ASSIGNMENT: Everything in the listing below from the line containing "else if !barFull s then 0" through the line containing "else if inRange off 0x31000" must be repeated exactly; the remaining lines are not wanted.

DATASET EXCERPTS:

-- ==== Sys2Proof/Machine/HostRegs.lean ====
section
/-!
DEFINITION. The direct registers of BAR0 and the PCI Express interface (R452 to R458, R466 to R468, R474, R481, R482, R500).
-/

namespace Sys2Proof.Machine

/-! ### What BAR0 reads (R455 to R458) -/

/-- The code of STAGE (R456). -/
def stageCode : Stage → Nat
  | .bisque => 0 | .glazeInit => 1 | .ready => 2 | .failed => 3 | .warmRestart => 4

/-- HST_STATUS (R456). -/
def hstStatus (s : State) : Nat := stageCode s.boot.stage + 256 * s.boot.bootError + 65536 * b2n s.boot.capsReady

/-- HST_FW_VERSION: zero before the glaze stage (R455). -/
def fwVersion (s : State) : Nat := if s.boot.stage == .bisque then 0 else s.boot.running.version

/-- The code of a slot's STATE (R457). -/
def slotStateCode : SlotState → Nat
  | .free => 0 | .pending => 1 | .opened => 2 | .closing => 3

/-- HST_MBX_STATUS (R457). -/
def slotStatus (v : Slot) : Nat := slotStateCode v.state + 4 * b2n v.i3c + 8 * b2n v.limited + 16 * v.role

/-- The header of a capability, and its body (R466, R500): `off` is its own BAR0 offset, `next` the next one's. -/
def capability (id next : Nat) (body : Bytes) : Bytes :=
  toLe 2 id ++ toLe 1 1 ++ toLe 1 (body.length / 8) ++ toLe 3 next ++ toLe 1 1 ++ body

/-- The capability region (R467, R500, R501). -/
def capRegion (s : State) : Bytes :=
  capability 1 0x40020 (toLe 4 s.boot.running.version ++ slice s.boot.capModes 0 3 ++ toLe 1 s.boot.slot ++ toLe 8 Config.serial.toNat ++ toLe 8 0) ++
  capability 2 0x40030 ([32, 40] ++ toLe 2 4096 ++ [4, 10, 8, 0]) ++
  capability 3 0x40048 (List.replicate 15 1 ++ [0]) ++
  capability 4 0x40058 (toLe 2 64 ++ toLe 2 192 ++ toLe 4 65536) ++
  capability 5 0x40068 (toLe 4 65536 ++ toLe 2 64 ++ [1, 0]) ++
  capability 6 0x40078 ([1, 0] ++ toLe 2 1024 ++ toLe 4 0) ++
  capability 7 0x40088 (toLe 4 32768 ++ toLe 2 32 ++ toLe 2 0) ++
  capability 8 0 ([1, 0x3A] ++ toLe 2 68 ++ toLe 2 68 ++ toLe 2 0)

/-- A register of mailbox slot `v` at offset `o` of its page (R457). -/
def slotReg (v : Slot) (o : Nat) : Nat :=
  if o == 0 then v.ctrl.toNat
  else if o == 4 then slotStatus v
  else if o == 8 then (v.cmdBase.extractLsb' 0 32).toNat
  else if o == 0xC then (v.cmdBase.extractLsb' 32 32).toNat
  else if o == 0x10 then (v.cplBase.extractLsb' 0 32).toNat
  else if o == 0x14 then (v.cplBase.extractLsb' 32 32).toNat
  else if o == 0x18 then v.cmdHead.toNat
  else if o == 0x1C then v.cplTail.toNat
  else if o == 0x20 then v.cplHead.toNat
  else if o == 0x24 then v.faults.toNat
  else 0

/-- A register of a ring page (R458). -/
def ringReg (v : Ring) (o : Nat) : Nat :=
  if o == 0 then v.rxTail.toNat
  else if o == 4 then v.txTail.toNat
  else if o == 8 then v.rxHead.toNat
  else if o == 0xC then v.txHead.toNat
  else 0

/-- Dword `w` of the pending bits. -/
def pbaDword (s : State) (w : Nat) : Nat :=
  ((List.range 32).map fun i => if tabGet false s.host.pba (32 * w + i) then 2 ^ i else 0).foldl (· + ·) 0

/-- The registers that are live from the end of the boot ROM's self-test (R431, R532). -/
def bar0Early (s : State) (off : Nat) : Nat :=
  if off == 0 then 0x00A01024
  else if off == 4 then hstStatus s
  else if off == 0x1000 then fltStatus s % 2 ^ 32
  else if off == 0x1004 then fltStatus s / 2 ^ 32
  else if off == 0x1008 then (s.flt.latch.extractLsb' 0 32).toNat
  else if off == 0x100C then (s.flt.latch.extractLsb' 32 32).toNat
  else if off == 0x1010 then (s.flt.alertEn.extractLsb' 0 32).toNat
  else if off == 0x1014 then (s.flt.alertEn.extractLsb' 32 32).toNat
  else if off == 0x1018 then s.flt.raises.toNat
  else if off == 0x1020 then b2n s.flt.testMode
  else if off == 0x2000 then s.flt.kiln.length
  else if off == 0x2004 then s.flt.nextSeq.toNat
  else if off == 0x2008 then s.flt.cursor.toNat
  else if inRange off 0x3000 0x3FFF then field (slice s.flt.window (off - 0x3000) 4) 0 4
  else 0

/-- What an aligned 32-bit read of BAR0 returns; a reserved offset and a write-only register read zero (R453, R455). The effects of
reading the counts that clear are RC_COUNTER_READ's. -/
def bar0 (s : State) (off : Nat) : Nat :=
  if !barLive s then 0
  else if off == 0 || off == 4 || inRange off 0x1000 0x3FFF then bar0Early s off
  else if !barFull s then 0
  else if off == 8 then fwVersion s
  else if off == 0xC then if s.boot.capsReady then 0x40000 else 0
  else if off == 0x10 then s.host.scratch.toNat
  else if off == 0x14 then s.host.errCount.toNat
  else if inRange off 0x4000 0x400F then (tabGet 0 s.host.ntfCons ((off - 0x4000) / 4)).toNat
  else if inRange off 0x10000 0x11FFF then slotReg (slotOf s ((off - 0x10000) / 0x100)) (off % 0x100)
  else if inRange off 0x30000 0x30BFF then (msixDword s ((off - 0x30000) / 4)).toNat
  else if inRange off 0x31000 0x31017 then pbaDword s ((off - 0x31000) / 4)
  else if inRange off 0x40000 0x4FFFF then if s.boot.capsReady then field (slice (capRegion s) (off - 0x40000) 4) 0 4 else 0
  else if inRange off 0x200000 0x23FFFF then ringReg (ringOf s ((off - 0x200000) / 0x1000)) (off % 0x1000)
  else 0

/-! ### Ignored accesses and plain registers (R453, R455) -/

/-- An ignored access is counted in HST_ERR_COUNT, which saturates. -/
def ignored (s : State) : State := modHost (fun h => { h with errCount := BitVec.ofNat 32 (satAdd 32 h.errCount.toNat 1) }) s

/-- INVALID_BAR_ACCESS (R453): an access of a wrong size, alignment or target. -/
def execInvalidBarAccess (bar2 write : Bool) (s : State) : Host.Outcome State Fault Refusal :=
  if !barLive s then .next s
  else
    let s1 := if barFull s && (bar2 || write) then ignored s else s
    .next (if write then s1 else emit (.barRead 0) s1)

/-- A write of dword `i` of the MSI-X table: a pending vector that is unmasked is sent. -/
def writeMsix (i : Nat) (v : BitVec 32) (s : State) : State :=
  let ctl := i % 4 == 3
  let x := if ctl then v &&& 1 else v
  let s1 := modHost (fun h => { h with msixTable := tabSet (if ctl then 1 else 0) i x h.msixTable }) s
  let n := i / 4
  if ctl && !v.getLsbD 0 && tabGet false s1.host.pba n then
    emit (.vector n) (modHost (fun h => { h with pba := tabDel n h.pba }) s1)
  else s1

/-- A write of one half of a base of slot `i` (R457). -/
def writeBase (i o : Nat) (v : BitVec 32) (s : State) : State :=
  let sl := slotOf s i
  let put := fun (x : BitVec 64) (hi : Bool) => if hi then withHalves x none (some v) else withHalves x (some v) none
  if sl.ctrl.getLsbD 0 || sl.i3c then ignored s
  else if o < 0x10 then setSlot i { sl with cmdBase := put sl.cmdBase (o == 0xC) } s
  else setSlot i { sl with cplBase := put sl.cplBase (o == 0x14) } s

/-- Whether a write at this offset is a command of its own. -/
def hasOwnWrite (off : Nat) : Bool :=
  inRange off 0x1008 0x1017 || inRange off 0x101C 0x101F || inRange off 0x2008 0x200B || inRange off 0x4000 0x400F ||
  (inRange off 0x10000 0x11FFF && (off % 0x100 == 0 || off % 0x100 == 0x20)) ||
  (inRange off 0x100000 0x11FFFF && off % 0x1000 == 0) ||
  (inRange off 0x200000 0x23FFFF && (off % 0x1000 == 0 || off % 0x1000 == 4))

/-- REGISTER_WRITE (R453, R455): an aligned 32-bit write of a register without behaviour of its own. -/
def execRegisterWrite (off : Nat) (v : BitVec 32) (s : State) : Host.Outcome State Fault Refusal :=
  if !barFull s || hasOwnWrite off then .next s
  else if off == 0x10 then .next (modHost (fun h => { h with scratch := v }) s)
  else if inRange off 0x30000 0x30BFF && off % 4 == 0 then .next (writeMsix ((off - 0x30000) / 4) v s)
  else if inRange off 0x10000 0x11FFF && (off % 0x100 == 8 || off % 0x100 == 0xC || off % 0x100 == 0x10 || off % 0x100 == 0x14) then
    .next (writeBase ((off - 0x10000) / 0x100) (off % 0x100) v s)
  else .next (ignored s)

/-- RC_COUNTER_READ (R455, R457): HST_ERR_COUNT, or HST_MBX_FAULTS of a slot, is read and cleared. -/
def execRcCounterRead (slot : Option SlotNo) (s : State) : Host.Outcome State Fault Refusal :=
  if !barLive s then .next s
  else if !barFull s then .next (emit (.barRead 0) s)
  else match slot with
    | none => .next (emit (.barRead s.host.errCount.toNat) (modHost (fun h => { h with errCount := 0 }) s))
    | some i => .next (emit (.barRead (slotOf s i.val).faults.toNat) (modSlot i.val (fun v => { v with faults := 0 }) s))

/-! ### Mailbox registers (R457, R458, R462, R481) -/

/-- The entries of a slot's command and completion rings: none while ENABLE is clear. -/
def cmdEntries (v : Slot) : Nat := if v.ctrl.getLsbD 0 then 2 ^ bits v.ctrl.toNat 8 4 else 0
def cplEntries (v : Slot) : Nat := if v.ctrl.getLsbD 0 then 2 ^ bits v.ctrl.toNat 12 4 else 0

/-- Whether the orders of a control word and a slot's bases permit ENABLE. -/
def mayEnable (v : Slot) (ctrl : BitVec 32) : Bool :=
  inRange (bits ctrl.toNat 8 4) 4 10 && inRange (bits ctrl.toNat 12 4) 4 10 &&
    v.cmdBase.toNat % 4096 == 0 && v.cplBase.toNat % 4096 == 0

/-- The four indices of a slot set to zero. -/
def slotZeroed (v : Slot) : Slot := { v with cmdHead := 0, cmdProd := 0, cplTail := 0, cplHead := 0 }

/-- HST_MBX_CTRL_WRITE (R457, R462, R465). -/
def execHstMbxCtrlWrite (i : SlotNo) (v : BitVec 32) (s : State) : Host.Outcome State Fault Refusal :=
  let sl := slotOf s i.val
  let c := v &&& 0x1FF01
  if !barFull s then .next s
  else if sl.i3c then .next (ignored s)
  else if !c.getLsbD 0 then
    if sl.ctrl.getLsbD 0 then
      .next (modSlot i.val (fun x => { slotZeroed x with ctrl := c }) (closeAbrupt i.val 2 s))
    else .next (setSlot i.val { sl with ctrl := c } s)
  else if !mayEnable sl c then .next (ignored s)
  else if sl.ctrl.getLsbD 0 then
    if bits c.toNat 8 8 == bits sl.ctrl.toNat 8 8 then .next (setSlot i.val { sl with ctrl := c } s) else .next (ignored s)
  else if sl.state == .free && !mailboxFenced s i.val then .next (setSlot i.val { sl with ctrl := c, state := .pending } s)
  else .next (setSlot i.val { sl with ctrl := c } s)

/-- Whether a producer's write of `v` over `u`, to a ring of `n` entries whose consumer stands at `h`, is a doorbell fault. -/
def doorbellBad (v u h : BitVec 32) (n : Nat) : Bool := n < (v - h).toNat || n < (v - u).toNat

/-- The same test of a consumer's write of `v` over `u`, to a ring whose producer stands at `t`. -/
def consumerBad (v u t : BitVec 32) (n : Nat) : Bool := n < (t - v).toNat || n < (v - u).toNat

/-- A doorbell fault of session `i` (R481): kinds 1 command, 2 completion head, 3 receive, 4 transmit. -/
def doorbellFault (i kind idx : Nat) (s : State) : State :=
  transportFault i (raiseFault 61 19 i false (kiln 0x0105 [(1, i), (1, kind), (4, idx)] s))

/-- HST_MBX_DB (R458, R461). -/
def execHstMbxDb (i : SlotNo) (v : BitVec 32) (s : State) : Host.Outcome State Fault Refusal :=
  let sl := slotOf s i.val
  if !barFull s then .next s
  else if sl.i3c then .next (ignored s)
  else if doorbellBad v sl.cmdProd sl.cmdHead (cmdEntries sl) then .next (doorbellFault i.val 1 i.val s)
  else .next (setSlot i.val { sl with cmdProd := v } s)

/-- HST_MBX_CPL_HEAD_WRITE (R458, R461). -/
def execHstMbxCplHeadWrite (i : SlotNo) (v : BitVec 32) (s : State) : Host.Outcome State Fault Refusal :=
  let sl := slotOf s i.val
  if !barFull s then .next s
  else if sl.i3c then .next (ignored s)
  else if consumerBad v sl.cplHead sl.cplTail (cplEntries sl) then .next (doorbellFault i.val 2 i.val s)
  else .next (setSlot i.val { sl with cplHead := v } s)

/-- SESSION_CLOSE_DONE (R465): an abruptly closed slot becomes FREE. -/
def execSessionCloseDone (i : SlotNo) (s : State) : Host.Outcome State Fault Refusal :=
  let sl := slotOf s i.val
  if sl.state != .closing then .next s
  else if sl.i3c then .next (setSlot i.val (slotCleared sl) s)
  else .next (setSlot i.val
    { slotCleared sl with ctrl := sl.ctrl, cmdBase := sl.cmdBase, cplBase := sl.cplBase, cmdHead := sl.cmdHead, cmdProd := sl.cmdProd,
                          cplTail := sl.cplTail, cplHead := sl.cplHead, faults := sl.faults } s)

/-! ### The link (R454) -/

/-- The mailbox slots return to their reset values; an open session shows CLOSING until its slot is free. -/
def resetSlot (cause : Nat) (s : State) (i : Nat) : State :=
  if (slotOf s i).i3c then s
  else
    let s1 := closeAbrupt i cause s
    modSlot i (fun v => { slotCleared v with state := if v.state == .closing then .closing else .free }) s1

/-- PCIE_INTERFACE_LOST (R454, R485): the link leaves DL_Active, or, with `flr`, a function level reset leaves it up. -/
def execPcieInterfaceLost (flr : Bool) (s : State) : Host.Outcome State Fault Refusal :=
  if !s.host.linkUp then .next s
  else
    let s1 := (List.range 32).foldl (resetSlot (if flr then 5 else 3)) s
    let s2 := (List.range 64).foldl (fun s g =>
      match (fwdPipe s g).window.session with | some i => delegate i 0 g s | none => s) (disableRings (fun _ => true) s1)
    let s3 := count cIfLinkDowns 0 1 (modHost (fun h => { h with msixTable := [], pba := [] }) s2)
    if flr then .next s3
    else .next (raiseFault 60 18 0 false
      (kiln 0x0106 [(1, 0), (1, s.host.linkSpeed), (1, s.host.linkWidth)] (modHost (fun h => { h with linkUp := false }) s3)))

/-- PCIE_LINK_UP (R452, R454): the link trains at a speed in GT/s and a width. -/
def execPcieLinkUp (speed width : Nat) (s : State) : Host.Outcome State Fault Refusal :=
  if s.host.linkUp || s.boot.resetLow || !s.boot.powered || !s.boot.romRan then .next s
  else if !([2, 5, 8, 16, 32, 64] : List Nat).contains speed || !([1, 2, 4, 8] : List Nat).contains width then .next s
  else .next (kiln 0x0106 [(1, 1), (1, speed), (1, width)]
    (modHost (fun h => { h with linkUp := true, linkSpeed := speed, linkWidth := width }) s))

end Sys2Proof.Machine
end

EXPECTED OUTPUT:
  else if !barFull s then 0
  else if off == 8 then fwVersion s
  else if off == 0xC then if s.boot.capsReady then 0x40000 else 0
  else if off == 0x10 then s.host.scratch.toNat
  else if off == 0x14 then s.host.errCount.toNat
  else if inRange off 0x4000 0x400F then (tabGet 0 s.host.ntfCons ((off - 0x4000) / 4)).toNat
  else if inRange off 0x10000 0x11FFF then slotReg (slotOf s ((off - 0x10000) / 0x100)) (off % 0x100)
  else if inRange off 0x30000 0x30BFF then (msixDword s ((off - 0x30000) / 4)).toNat
  else if inRange off 0x31000 0x31017 then pbaDword s ((off - 0x31000) / 4)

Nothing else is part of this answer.